The effect of conditioning stimuli on intercellular signaling within the capillary NVU has generally been a neglected field. While individual cell types may react to a particular conditioning stimulus raising a protective response, those cell types may also send signals/mediators that affect other nearby (or distant) cells. Thus, for example, ischemic neurons may transmit “help-me” signals to other cell types to promote survival, including the cerebral endothelium (Xing & Lo, 2017). Some neuronal help-me signals include the chemokine CX3CL1, the cytokine IL-34, fibroblast growth factor-2, lipocalin-2 and IgG (Xing & Lo, 2017). Stowe et al. (2012) examined the role of the chemokine CCL2 in hypoxic preconditioning. They found that such preconditioning upregulated CCL2 mRNA and protein initially in neurons and then in endothelial cells. They also found an upregulation of the CCL2 receptor, CCR2, on endothelial cells. CCL2-null mice and wild-type animals treated with a CCL2 neutralizing antibody blocked the neuroprotective effects of hypoxic preconditioning, indicating the importance of CCL2-mediated signaling in the conditioning response.

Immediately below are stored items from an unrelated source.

-- ==== Sys2Proof/Machine/PowerPath.lean ====
section
/-! DEFINITION. The power path, traction charging and the keep-alive island (R312 to R334). -/

namespace Sys2Proof.Machine

/-! ## Path states (R312 to R316, R319 to R322) -/

def Dev.pathState (d : Dev) : Nat := d.nat Reg.pathState

/-- The safe disconnect is closed. -/
def Dev.disconnectClosed (d : Dev) : Bool := d.safe.held

/-- Lowest cell in mV as last evaluated (R323). -/
def Dev.minCell (d : Dev) : Nat := d.nat Reg.chargeMinCell

/-- The path could enter Reverse (R321). -/
def Dev.reverseAllowed (d : Dev) : Bool :=
  d.pathState == 1 && d.nat Reg.selectedSource == 0 && d.disconnectClosed && d.nat Reg.reverseMinCell + 100 ≤ d.minCell

/-! FRS standby (R353) follows the path, so it is judged beside it. -/

def Dev.pdState (d : Dev) : Nat := d.nat Reg.pdPortState

/-- An explicit contract is in force; a transition away from one leaves it in force until the new one is established. -/
def Dev.explicit (d : Dev) : Bool :=
  let st := d.nat Reg.contractState
  st == 1 || st == 2 || (st == 3 && d.nat Reg.contractPdoPosition != 0)

/-- FRS standby (R353): its conditions hold. -/
def Dev.frsStandby (d : Dev) : Bool :=
  d.on Reg.frsEnable && d.pdState == 5 && d.explicit && d.on Reg.partnerFrsCurrent && d.reverseAllowed

/-- FrsState 0 and 1 follow the standby; 3 and 4 stay until the next standby. -/
def Dev.refreshFrs (d : Dev) : Dev :=
  let st := d.nat Reg.frsState
  if st == 2 then d
  else if d.frsStandby then d.set Reg.frsState 1
  else if st == 1 || !d.on Reg.frsEnable then d.set Reg.frsState 0
  else d

/-- SysMinVoltage or the pack with its headroom (Table 12.4). -/
def Dev.sysTarget (d : Dev) : Nat :=
  max (d.nat Reg.sysMinVoltage) ((d.reg Reg.packVoltage).toNat + d.nat Reg.sysHeadroom)

/-- A source is qualified: 1 DOCK, 2 VBUS. -/
def Dev.qualified (d : Dev) (s : Nat) : Bool := d.bit Reg.sourceStatus s

/-- A qualified source that may be selected: not one whose converter Fault has not been cleared (R316). -/
def Dev.selectable (d : Dev) (s : Nat) : Bool := d.qualified s && (d.path.blocked != s || d.convState == 0)

/-- The source that SourcePriority ranks first (R313). -/
def Dev.pickSource (d : Dev) : Option Nat :=
  (if d.on Reg.sourcePriority then [2, 1] else [1, 2]).find? (fun s => d.selectable s)

/-- Cap of the search: 150,000 mA for DOCK, the PD allowance for VBUS (R315). -/
def Dev.searchCap (d : Dev) (s : Nat) : Nat := if s == 1 then 150000 else d.path.allowMa

/-- A search runs at the selection (R315). -/
def Dev.searches (d : Dev) (s : Nat) : Bool :=
  d.bit Reg.searchEnable (s - 1) && (s == 2 || d.nat Reg.dockCurrentLimit == 0)

/-- The limit in force without a search; a DockCurrentLimit of 0 with the search disabled has no stated limit. -/
def Dev.plainLimit (d : Dev) (s : Nat) : Nat × Dev :=
  if s == 2 then (d.path.allowMa, d)
  else if d.nat Reg.dockCurrentLimit == 0 then
    let (w, d) := d.freeWord
    (w.toNat, d)
  else (d.nat Reg.dockCurrentLimit, d)

/-- The search ends with a result. After a sag the result bounds the limit for as long as the source stays selected (R314). -/
def Dev.endSearch (d : Dev) (sagged : Bool) (result : Nat) : Dev :=
  let d : Dev := { d with path := { d.path with found := if sagged then some result else none } }
  ((((d.setNat Reg.searchResult result).setNat Reg.inputLimitInForce result).setBit Reg.sourceStatus 5 false).raise 78)

/-- InputLimitInForce of a selection (R314, R315). A search whose start is the cap ends at once without a sag. -/
def Dev.startLimit (d : Dev) (s : Nat) : Dev :=
  let d : Dev := { d with path := { d.path with good := none, found := none } }
  if d.searches s then
    let l := min (d.nat Reg.searchStart) (d.searchCap s)
    let d := (d.setNat Reg.inputLimitInForce l).setBit Reg.sourceStatus 5 true
    if l == d.searchCap s then d.endSearch false l else d
  else
    let (l, d) := d.plainLimit s
    d.setNat Reg.inputLimitInForce l

/-- SOURCE_SELECT (R313, R314): from Off, or from Battery with the converter in Off and no way to Reverse, whose row of Table 12.2
stands higher. VBUS selected within a transition as sink starts with its floor held at 0 (R347). -/
def Dev.sourceSelect (d : Dev) (noLoadMv : Nat) : Dev :=
  if d.cpuLive && (d.pathState == 0 || (d.pathState == 1 && d.convState == 0 && !(d.pd.asking && d.reverseAllowed))) then
    match d.pickSource with
    | some s =>
      let d := { d with path := { d.path with noLoadMv := noLoadMv, floorOff := s == 2 && d.pd.transition.isSome, diodeOn := false } }
      let d := ((d.setNat Reg.selectedSource s).set Reg.pathState 2).set Reg.batfetState 1
      ((d.startLimit s).commandRun d.sysTarget false).refreshFrs
    | none => d
  else d

def execSourceSelect (noLoadMv : Nat) (s : State) : Res := .next (s.together (s.onDev (·.sourceSelect noLoadMv)))

/-- The source-side voltage floor of R314, held at 0 in a transition (R347). -/
def Dev.voltageFloor (d : Dev) : Nat :=
  if d.path.floorOff || d.pathState != 2 then 0 else d.path.noLoadMv * (100 - d.nat Reg.searchSag) / 100

/-- A source becomes qualified (R312); source 76 on the rising. -/
def Dev.qualify (d : Dev) (s : Nat) : Dev :=
  let was := d.qualified s
  (d.setBit Reg.sourceStatus s true).raiseIf (!was) 76

/-- DOCK within 20.0 to 60.0 V for 100 ms (Table 12.1). In Reverse the path asks the port to end sourcing (R321). -/
def Dev.dockQualified (d : Dev) (mv : Nat) : Dev :=
  if d.cpuLive && 20000 ≤ mv && mv ≤ 60000 then
    let d := d.qualify 1
    if d.pathState == 4 then { d with pd := { d.pd with endDue := true } } else d
  else d

def execDockQualified (mv : Nat) (s : State) : Res := .next (s.together (s.onDev (·.dockQualified mv)))

/-- DOCK_SNS judged for presence (Table 12.1): above 15.0 V. -/
def Dev.dockPresent (d : Dev) (mv : Nat) : Dev :=
  if d.pwr.role != .head || d.pwr.logic == .off || d.pwr.logic == .keepAliveOnly || d.pwr.logic == .inReset then d
  else
    let here := decide (15000 < mv)
    let d := d.setBit Reg.sourceStatus 0 here
    if here && (d.pwr.logic == .sleep || d.pwr.logic == .sleepEntry) then d.noteWake 0 else d

def execDockPresent (mv : Nat) (s : State) : Res := .next (s.onDev (·.dockPresent mv))

/-- Hand-over begins (R319): gate of the source off, run command removed, BATFET_G driven fully on. -/
def Dev.handOver (d : Dev) : Dev :=
  let d := ((d.set Reg.pathState 3).set Reg.selectedSource 0).set Reg.inputLimitInForce 0
  let d := ((d.setBit Reg.sourceStatus 5 false).setBit Reg.sourceStatus 6 true).setBit Reg.sourceStatus 4 false
  let d := (d.set Reg.batfetState 3).commandStop
  (({ d with path := { d.path with outLimit := none } } : Dev).refreshFrs).raise 77

/-- A source is lost (R312): it is no longer qualified, and a selected one leads to Hand-over. -/
def Dev.loseSource (d : Dev) (s : Nat) : Dev :=
  let d := d.setBit Reg.sourceStatus s false
  if d.pathState == 2 && d.nat Reg.selectedSource == s then d.handOver else d

/-- The loss of a source (R312): DOCK against Table 12.1; VBUS by what the port reports, which is VBUS below 85 % of the expected
voltage outside a transition (R340); either one, selected, by a source-side current below −500 mA. -/
def Dev.lossHolds (d : Dev) (s mv : Nat) (ma : Int) : Bool :=
  (d.pathState == 2 && d.nat Reg.selectedSource == s && decide (ma < -500))
    || if s == 1 then decide (mv < d.nat Reg.dockLossVoltage ∨ 62000 < mv)
       else d.pdState == 5 && d.pd.transition.isNone && decide (100 * mv < 85 * d.nat Reg.contractVoltage)

def execSourceLost (vbus : Bool) (mv : Nat) (ma : Int) (s : State) : Res :=
  .next (s.together (s.onDev (fun d =>
    let src := if vbus then 2 else 1
    if d.cpuLive && d.lossHolds src mv ma then d.loseSource src else d)))

/-- The path without a source: Battery, or Off where the disconnect is open. -/
def Dev.restPath (d : Dev) : Dev :=
  (if d.disconnectClosed then (d.set Reg.pathState 1).set Reg.batfetState 3
   else (d.set Reg.pathState 0).set Reg.batfetState 0).refreshFrs

/-- Hand-over completes (R319). -/
def Dev.handOverDone (d : Dev) (us : Nat) : Dev :=
  if d.pathState == 3 then
    ((d.restPath.setNat Reg.handOverTime us).bump Reg.handOverCount).setBit Reg.sourceStatus 6 false
  else d

def execHandOverComplete (us : Nat) (s : State) : Res := .next (s.onDev (·.handOverDone us))

/-- REVERSE_ENTRY (R321): the port asks for sourcing and the conditions hold. -/
def Dev.reverseEntry (d : Dev) (target : Nat) (limit : Int) : Dev :=
  if d.cpuLive && d.pd.asking && d.reverseAllowed then
    let d := ((d.set Reg.pathState 4).set Reg.batfetState 3).commandRun target true
    ({ d with path := { d.path with outLimit := some limit } } : Dev).refreshFrs
  else d

/-- Reverse ends (R316): VBUS_G off, run command removed, Battery; with the disconnect open the path goes on to Off. -/
def Dev.leaveReverse (d : Dev) : Dev :=
  if d.pathState == 4 then
    let d := (d.restPath).commandStop
    { d with path := { d.path with outLimit := none }, pd := { d.pd with endDue := true } }
  else d

/-- A converter Fault (R316): Hand-over from Source, the end of Reverse with source 84. -/
def Dev.pathAfterFault (d : Dev) : Dev :=
  if d.pathState == 2 then
    let s := d.nat Reg.selectedSource
    ({ d with path := { d.path with blocked := s } } : Dev).handOver
  else if d.pathState == 4 then d.leaveReverse.raise 84
  else d

def execConverterFault (cause : Nat) (s : State) : Res :=
  .next (s.together (s.onDev (fun d => if d.convOn && cause < 4 then (d.convFault cause).pathAfterFault else d)))

def execPhaseCycleEnd (p : Nat) (mean : Int) (s : State) : Res :=
  .next (s.together (s.onDev (fun d =>
    let t := d.cycleEnd p mean
    if d.convState != 4 && t.convState == 4 then t.pathAfterFault else t)))

/-- The safe disconnect has closed: Off leads to Battery while no source is qualified (Table 12.2). -/
def Dev.pathClosed (d : Dev) : Dev :=
  if d.pathState == 0 && !d.qualified 1 && !d.qualified 2 then d.restPath else d

/-- The safe disconnect has opened: Battery leads to Off, Reverse ends (Table 12.2). In Source, R322 follows. -/
def Dev.pathOpened (d : Dev) : Dev :=
  if d.pathState == 1 then d.restPath
  else if d.pathState == 4 then d.leaveReverse
  else d

/-- The port's side of the end of sourcing (steps 1 and 2 of R350): VCONN off, VBUS_DIS conducting, the state that follows. -/
def Pd.ended (p : Pd) (after : Nat) : Pd :=
  { p with
    asking := false, endDue := false, restart := false, vconn := false, transition := none, discharging := true, after := after,
    capsSent := 0, capsAcked := false, epr := false }

/-- The stop of the port as source, at once and without messages (Table 13.3, row 1): it governs over a Hard Reset whose discharge
or 800 ms wait runs. A detach whose discharge runs has ended the sourcing already. -/
def Dev.stopSourcing (d : Dev) : Dev :=
  if d.pdState == 6 && !(d.pd.discharging && d.pd.after == 1) then { d with pd := d.pd.ended 8 } else d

There is also evidence for the importance of astrocyte-to-endothelial signaling in conditioning. Gesuette et al. (2011) found that OGD-induced preconditioning on co-cultures of brain endothelial cells and astrocytes reduced the barrier disruption caused by a later, more severe OGD exposure. Interestingly, they found this effect could be mimicked by preconditioning the astrocytes alone, but not the endothelial cells alone, and that inhibiting astrocyte metabolism with fluorocitrate also blocked OGD-induced preconditioning. These results indicate a crucial role of astrocyte-to-endothelial signaling in barrier protection.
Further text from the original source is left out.